Sorting Small Things in Haskell

Posted on May 6, 2018
Tags: Haskell

I was working on some performance-intensive stuff recently, and I ran into the issue of sorting very small amounts of values (think 3, 4, 5).

The standard way to do this is with sorting networks. The way I’ll be using doesn’t actually perform any parallelism (unfortunately), but it is a clean way to write the networks in Haskell without too much repetition.

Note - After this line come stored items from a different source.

/-- The commit block of Table 18-3 a register belongs to: its shadowed fields apply at that block's commit write (R432). -/
def RegName.block : RegName → Option Nat
  | .stuFrmCfg => some 1
  | .stuPtpCfg => some 12
  | .stuServoCfg0 => some 12
  | .stuServoCfg1 => some 12
  | .strCfg => some 12
  | .strCtl => some 12
  | .strBand => some 12
  | .strClkoutCfg => some 12
  | .laneCfg => some 2
  | .wlBrCfg => some 3
  | .curdBase => some 4
  | .curdSdClk => some 4
  | .curdSdCfg => some 4
  | .harpProfMv => some 5
  | .harpProfDab => some 5
  | .harpDtCfg => some 5
  | .harpTripCfg => some 5
  | .harpTripBind => some 5
  | .harpCtripCfg => some 5
  | .pressL1Cfg => some 6
  | .pressCprof0 => some 6
  | .pressCprof1 => some 6
  | .pressCprof2 => some 6
  | .pressCprof3 => some 6
  | .pressCprof4 => some 6
  | .pressCprof5 => some 6
  | .chedBrCfg => some 7
  | .chedCfg => some 7
  | .twinCfg => some 7
  | .modeReq => some 8
  | .modeLimCfg0 => some 8
  | .modeLimCfg1 => some 8
  | .modeLimCfg2 => some 8
  | .modePrechgCfg => some 8
  | .modeBsCfg => some 8
  | .modeRtSrc => some 8
  | .modeRtCfg0 => some 8
  | .modeRtCfg1 => some 8
  | .modeRtCfg2 => some 8
  | .modeTestCfg => some 8
  | .modeLvgCfg => some 8
  | .affCfg => some 9
  | .affLimCfg0 => some 9
  | .affLimCfg1 => some 9
  | .affLimCfg2 => some 9
  | .affLimCfg3 => some 9
  | .affDieCfg => some 9
  | .rindCfg => some 10
  | .rindExtCfg => some 10
  | .rindCellLim0 => some 10
  | .rindCellLim1 => some 10
  | .rindCls => some 10
  | .rindCellCls => some 10
  | .rindSdLim1 => some 10
  | .rindSdLim2 => some 10
  | .cellarCfg => some 11
  | .cmdUdpCfg => some 13
  | .cmdSpiCfg => some 13
  | _ => none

This website will generate an optimal sorting network for your given size, and the output (for 3) looks like this:

[[1,2]]
[[0,2]]
[[0,1]]

Each pair of indices represents a “compare-and-swap” operation: so the first line means “compare the value at 1 to the value at 2: if it’s bigger, swap them”. For 5, the network looks like this:

[[0,1],[2,3]]
[[0,2],[1,3]]
[[1,2],[0,4]]
[[1,4]]
[[2,4]]
[[3,4]]

Pairs on the same line can be performed in parallel.

For our case, I’m going to be looking at sorting tuples, but the technique can easily be generalized to vectors, etc.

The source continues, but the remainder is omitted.